## BRIEF
Quote the entries below from the line with "(clearLed p s).hlog = s.hlog := rfl" through the line with "(clearLed p s).schedule = s.schedule := rfl", both ends included, and only those lines.

*** Opening of INFORMATION PROVIDED ***

/-! ## clearRollover -/

@[simp] theorem clearRollover_position (c : Bool) (s : State) : (clearRollover c s).position = s.position := rfl
@[simp] theorem clearRollover_direction (c : Bool) (s : State) : (clearRollover c s).direction = s.direction := rfl
@[simp] theorem clearRollover_speedLevel (c : Bool) (s : State) : (clearRollover c s).speedLevel = s.speedLevel := rfl
@[simp] theorem clearRollover_rollover (c : Bool) (s : State) : (clearRollover c s).rollover = rolloverAfterClear s c := rfl
@[simp] theorem clearRollover_mscnt (c : Bool) (s : State) : (clearRollover c s).mscnt = s.mscnt := rfl
@[simp] theorem clearRollover_msPend (c : Bool) (s : State) : (clearRollover c s).msPend = s.msPend := rfl
@[simp] theorem clearRollover_timPend (c : Bool) (s : State) : (clearRollover c s).timPend = s.timPend := rfl
@[simp] theorem clearRollover_btnlPend (c : Bool) (s : State) : (clearRollover c s).btnlPend = s.btnlPend := rfl
@[simp] theorem clearRollover_btnrPend (c : Bool) (s : State) : (clearRollover c s).btnrPend = s.btnrPend := rfl
@[simp] theorem clearRollover_msEn (c : Bool) (s : State) : (clearRollover c s).msEn = s.msEn := rfl
@[simp] theorem clearRollover_timIe (c : Bool) (s : State) : (clearRollover c s).timIe = s.timIe := rfl
@[simp] theorem clearRollover_timCen (c : Bool) (s : State) : (clearRollover c s).timCen = s.timCen := rfl
@[simp] theorem clearRollover_btnlIe (c : Bool) (s : State) : (clearRollover c s).btnlIe = s.btnlIe := rfl
@[simp] theorem clearRollover_btnrIe (c : Bool) (s : State) : (clearRollover c s).btnrIe = s.btnrIe := rfl
@[simp] theorem clearRollover_tcnt (c : Bool) (s : State) : (clearRollover c s).tcnt = s.tcnt := rfl
@[simp] theorem clearRollover_treload (c : Bool) (s : State) : (clearRollover c s).treload = s.treload := rfl
@[simp] theorem clearRollover_lvlL (c : Bool) (s : State) : (clearRollover c s).lvlL = s.lvlL := rfl
@[simp] theorem clearRollover_lvlR (c : Bool) (s : State) : (clearRollover c s).lvlR = s.lvlR := rfl
@[simp] theorem clearRollover_led (c : Bool) (s : State) : (clearRollover c s).led = s.led := rfl
@[simp] theorem clearRollover_ip (c : Bool) (s : State) : (clearRollover c s).ip = s.ip := rfl
@[simp] theorem clearRollover_hlog (c : Bool) (s : State) : (clearRollover c s).hlog = s.hlog := rfl
@[simp] theorem clearRollover_fault (c : Bool) (s : State) : (clearRollover c s).fault = s.fault := rfl
@[simp] theorem clearRollover_trace (c : Bool) (s : State) : (clearRollover c s).trace = s.trace := rfl
@[simp] theorem clearRollover_schedule (c : Bool) (s : State) : (clearRollover c s).schedule = s.schedule := rfl
@[simp] theorem clearRollover_params (c : Bool) (s : State) : (clearRollover c s).params = s.params := rfl

/-! ## setSpeed -/

@[simp] theorem setSpeed_position (l : BitVec 2) (s : State) : (setSpeed l s).position = s.position := rfl
@[simp] theorem setSpeed_direction (l : BitVec 2) (s : State) : (setSpeed l s).direction = s.direction := rfl
@[simp] theorem setSpeed_speedLevel (l : BitVec 2) (s : State) : (setSpeed l s).speedLevel = l := rfl
@[simp] theorem setSpeed_rollover (l : BitVec 2) (s : State) : (setSpeed l s).rollover = s.rollover := rfl
@[simp] theorem setSpeed_mscnt (l : BitVec 2) (s : State) : (setSpeed l s).mscnt = s.mscnt := rfl
@[simp] theorem setSpeed_msPend (l : BitVec 2) (s : State) : (setSpeed l s).msPend = s.msPend := rfl
@[simp] theorem setSpeed_timPend (l : BitVec 2) (s : State) : (setSpeed l s).timPend = s.timPend := rfl
@[simp] theorem setSpeed_btnlPend (l : BitVec 2) (s : State) : (setSpeed l s).btnlPend = s.btnlPend := rfl
@[simp] theorem setSpeed_btnrPend (l : BitVec 2) (s : State) : (setSpeed l s).btnrPend = s.btnrPend := rfl
@[simp] theorem setSpeed_msEn (l : BitVec 2) (s : State) : (setSpeed l s).msEn = s.msEn := rfl
@[simp] theorem setSpeed_timIe (l : BitVec 2) (s : State) : (setSpeed l s).timIe = s.timIe := rfl
@[simp] theorem setSpeed_timCen (l : BitVec 2) (s : State) : (setSpeed l s).timCen = s.timCen := rfl
@[simp] theorem setSpeed_btnlIe (l : BitVec 2) (s : State) : (setSpeed l s).btnlIe = s.btnlIe := rfl
@[simp] theorem setSpeed_btnrIe (l : BitVec 2) (s : State) : (setSpeed l s).btnrIe = s.btnrIe := rfl
@[simp] theorem setSpeed_tcnt (l : BitVec 2) (s : State) : (setSpeed l s).tcnt = 0 := rfl
@[simp] theorem setSpeed_treload (l : BitVec 2) (s : State) : (setSpeed l s).treload = s.reload l := rfl
@[simp] theorem setSpeed_lvlL (l : BitVec 2) (s : State) : (setSpeed l s).lvlL = s.lvlL := rfl
@[simp] theorem setSpeed_lvlR (l : BitVec 2) (s : State) : (setSpeed l s).lvlR = s.lvlR := rfl
@[simp] theorem setSpeed_led (l : BitVec 2) (s : State) : (setSpeed l s).led = s.led := rfl
@[simp] theorem setSpeed_ip (l : BitVec 2) (s : State) : (setSpeed l s).ip = s.ip := rfl
@[simp] theorem setSpeed_hlog (l : BitVec 2) (s : State) : (setSpeed l s).hlog = s.hlog := rfl
@[simp] theorem setSpeed_fault (l : BitVec 2) (s : State) : (setSpeed l s).fault = s.fault := rfl
@[simp] theorem setSpeed_trace (l : BitVec 2) (s : State) : (setSpeed l s).trace = s.trace := rfl
@[simp] theorem setSpeed_schedule (l : BitVec 2) (s : State) : (setSpeed l s).schedule = s.schedule := rfl
@[simp] theorem setSpeed_params (l : BitVec 2) (s : State) : (setSpeed l s).params = s.params := rfl

/-! ## setEnables -/

@[simp] theorem setEnables_position (d : Byte) (s : State) : (setEnables d s).position = s.position := rfl
@[simp] theorem setEnables_direction (d : Byte) (s : State) : (setEnables d s).direction = s.direction := rfl
@[simp] theorem setEnables_speedLevel (d : Byte) (s : State) : (setEnables d s).speedLevel = s.speedLevel := rfl
@[simp] theorem setEnables_rollover (d : Byte) (s : State) : (setEnables d s).rollover = s.rollover := rfl
@[simp] theorem setEnables_mscnt (d : Byte) (s : State) : (setEnables d s).mscnt = s.mscnt := rfl
@[simp] theorem setEnables_msPend (d : Byte) (s : State) : (setEnables d s).msPend = s.msPend := rfl
@[simp] theorem setEnables_timPend (d : Byte) (s : State) : (setEnables d s).timPend = s.timPend := rfl
@[simp] theorem setEnables_btnlPend (d : Byte) (s : State) : (setEnables d s).btnlPend = s.btnlPend := rfl
@[simp] theorem setEnables_btnrPend (d : Byte) (s : State) : (setEnables d s).btnrPend = s.btnrPend := rfl
@[simp] theorem setEnables_msEn (d : Byte) (s : State) : (setEnables d s).msEn = d.getLsbD 0 := rfl
@[simp] theorem setEnables_timIe (d : Byte) (s : State) : (setEnables d s).timIe = d.getLsbD 1 := rfl
@[simp] theorem setEnables_timCen (d : Byte) (s : State) : (setEnables d s).timCen = d.getLsbD 2 := rfl
@[simp] theorem setEnables_btnlIe (d : Byte) (s : State) : (setEnables d s).btnlIe = d.getLsbD 3 := rfl
@[simp] theorem setEnables_btnrIe (d : Byte) (s : State) : (setEnables d s).btnrIe = d.getLsbD 4 := rfl
@[simp] theorem setEnables_tcnt (d : Byte) (s : State) : (setEnables d s).tcnt = s.tcnt := rfl
@[simp] theorem setEnables_treload (d : Byte) (s : State) : (setEnables d s).treload = s.treload := rfl
@[simp] theorem setEnables_lvlL (d : Byte) (s : State) : (setEnables d s).lvlL = s.lvlL := rfl
@[simp] theorem setEnables_lvlR (d : Byte) (s : State) : (setEnables d s).lvlR = s.lvlR := rfl
@[simp] theorem setEnables_led (d : Byte) (s : State) : (setEnables d s).led = s.led := rfl
@[simp] theorem setEnables_ip (d : Byte) (s : State) : (setEnables d s).ip = s.ip := rfl
@[simp] theorem setEnables_hlog (d : Byte) (s : State) : (setEnables d s).hlog = s.hlog := rfl
@[simp] theorem setEnables_fault (d : Byte) (s : State) : (setEnables d s).fault = s.fault := rfl
@[simp] theorem setEnables_trace (d : Byte) (s : State) : (setEnables d s).trace = s.trace := rfl
@[simp] theorem setEnables_schedule (d : Byte) (s : State) : (setEnables d s).schedule = s.schedule := rfl
@[simp] theorem setEnables_params (d : Byte) (s : State) : (setEnables d s).params = s.params := rfl

/-! ## setLed -/

@[simp] theorem setLed_position (p : BitVec 4) (s : State) : (setLed p s).position = s.position := rfl
@[simp] theorem setLed_direction (p : BitVec 4) (s : State) : (setLed p s).direction = s.direction := rfl
@[simp] theorem setLed_speedLevel (p : BitVec 4) (s : State) : (setLed p s).speedLevel = s.speedLevel := rfl
@[simp] theorem setLed_rollover (p : BitVec 4) (s : State) : (setLed p s).rollover = s.rollover := rfl
@[simp] theorem setLed_mscnt (p : BitVec 4) (s : State) : (setLed p s).mscnt = s.mscnt := rfl
@[simp] theorem setLed_msPend (p : BitVec 4) (s : State) : (setLed p s).msPend = s.msPend := rfl
@[simp] theorem setLed_timPend (p : BitVec 4) (s : State) : (setLed p s).timPend = s.timPend := rfl
@[simp] theorem setLed_btnlPend (p : BitVec 4) (s : State) : (setLed p s).btnlPend = s.btnlPend := rfl
@[simp] theorem setLed_btnrPend (p : BitVec 4) (s : State) : (setLed p s).btnrPend = s.btnrPend := rfl
@[simp] theorem setLed_msEn (p : BitVec 4) (s : State) : (setLed p s).msEn = s.msEn := rfl
@[simp] theorem setLed_timIe (p : BitVec 4) (s : State) : (setLed p s).timIe = s.timIe := rfl
@[simp] theorem setLed_timCen (p : BitVec 4) (s : State) : (setLed p s).timCen = s.timCen := rfl
@[simp] theorem setLed_btnlIe (p : BitVec 4) (s : State) : (setLed p s).btnlIe = s.btnlIe := rfl
@[simp] theorem setLed_btnrIe (p : BitVec 4) (s : State) : (setLed p s).btnrIe = s.btnrIe := rfl
@[simp] theorem setLed_tcnt (p : BitVec 4) (s : State) : (setLed p s).tcnt = s.tcnt := rfl
@[simp] theorem setLed_treload (p : BitVec 4) (s : State) : (setLed p s).treload = s.treload := rfl
@[simp] theorem setLed_lvlL (p : BitVec 4) (s : State) : (setLed p s).lvlL = s.lvlL := rfl
@[simp] theorem setLed_lvlR (p : BitVec 4) (s : State) : (setLed p s).lvlR = s.lvlR := rfl
@[simp] theorem setLed_led (p : BitVec 4) (s : State) : (setLed p s).led = s.led ||| ledBit p := rfl
@[simp] theorem setLed_ip (p : BitVec 4) (s : State) : (setLed p s).ip = s.ip := rfl
@[simp] theorem setLed_hlog (p : BitVec 4) (s : State) : (setLed p s).hlog = s.hlog := rfl
@[simp] theorem setLed_fault (p : BitVec 4) (s : State) : (setLed p s).fault = s.fault := rfl
@[simp] theorem setLed_trace (p : BitVec 4) (s : State) : (setLed p s).trace = s.trace := rfl
@[simp] theorem setLed_schedule (p : BitVec 4) (s : State) : (setLed p s).schedule = s.schedule := rfl
@[simp] theorem setLed_params (p : BitVec 4) (s : State) : (setLed p s).params = s.params := rfl

/-! ## clearLed -/

@[simp] theorem clearLed_position (p : BitVec 4) (s : State) : (clearLed p s).position = s.position := rfl
@[simp] theorem clearLed_direction (p : BitVec 4) (s : State) : (clearLed p s).direction = s.direction := rfl
@[simp] theorem clearLed_speedLevel (p : BitVec 4) (s : State) : (clearLed p s).speedLevel = s.speedLevel := rfl
@[simp] theorem clearLed_rollover (p : BitVec 4) (s : State) : (clearLed p s).rollover = s.rollover := rfl
@[simp] theorem clearLed_mscnt (p : BitVec 4) (s : State) : (clearLed p s).mscnt = s.mscnt := rfl
@[simp] theorem clearLed_msPend (p : BitVec 4) (s : State) : (clearLed p s).msPend = s.msPend := rfl
@[simp] theorem clearLed_timPend (p : BitVec 4) (s : State) : (clearLed p s).timPend = s.timPend := rfl
@[simp] theorem clearLed_btnlPend (p : BitVec 4) (s : State) : (clearLed p s).btnlPend = s.btnlPend := rfl
@[simp] theorem clearLed_btnrPend (p : BitVec 4) (s : State) : (clearLed p s).btnrPend = s.btnrPend := rfl
@[simp] theorem clearLed_msEn (p : BitVec 4) (s : State) : (clearLed p s).msEn = s.msEn := rfl
@[simp] theorem clearLed_timIe (p : BitVec 4) (s : State) : (clearLed p s).timIe = s.timIe := rfl
@[simp] theorem clearLed_timCen (p : BitVec 4) (s : State) : (clearLed p s).timCen = s.timCen := rfl
@[simp] theorem clearLed_btnlIe (p : BitVec 4) (s : State) : (clearLed p s).btnlIe = s.btnlIe := rfl
@[simp] theorem clearLed_btnrIe (p : BitVec 4) (s : State) : (clearLed p s).btnrIe = s.btnrIe := rfl
@[simp] theorem clearLed_tcnt (p : BitVec 4) (s : State) : (clearLed p s).tcnt = s.tcnt := rfl
@[simp] theorem clearLed_treload (p : BitVec 4) (s : State) : (clearLed p s).treload = s.treload := rfl
@[simp] theorem clearLed_lvlL (p : BitVec 4) (s : State) : (clearLed p s).lvlL = s.lvlL := rfl
@[simp] theorem clearLed_lvlR (p : BitVec 4) (s : State) : (clearLed p s).lvlR = s.lvlR := rfl
@[simp] theorem clearLed_led (p : BitVec 4) (s : State) : (clearLed p s).led = s.led &&& ~~~ledBit p := rfl
@[simp] theorem clearLed_ip (p : BitVec 4) (s : State) : (clearLed p s).ip = s.ip := rfl
@[simp] theorem clearLed_hlog (p : BitVec 4) (s : State) : (clearLed p s).hlog = s.hlog := rfl
@[simp] theorem clearLed_fault (p : BitVec 4) (s : State) : (clearLed p s).fault = s.fault := rfl
@[simp] theorem clearLed_trace (p : BitVec 4) (s : State) : (clearLed p s).trace = s.trace := rfl
@[simp] theorem clearLed_schedule (p : BitVec 4) (s : State) : (clearLed p s).schedule = s.schedule := rfl
@[simp] theorem clearLed_params (p : BitVec 4) (s : State) : (clearLed p s).params = s.params := rfl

*** Close of INFORMATION PROVIDED ***

## EXERCISE RESULT
@[simp] theorem clearLed_hlog (p : BitVec 4) (s : State) : (clearLed p s).hlog = s.hlog := rfl
@[simp] theorem clearLed_fault (p : BitVec 4) (s : State) : (clearLed p s).fault = s.fault := rfl
@[simp] theorem clearLed_trace (p : BitVec 4) (s : State) : (clearLed p s).trace = s.trace := rfl
@[simp] theorem clearLed_schedule (p : BitVec 4) (s : State) : (clearLed p s).schedule = s.schedule := rfl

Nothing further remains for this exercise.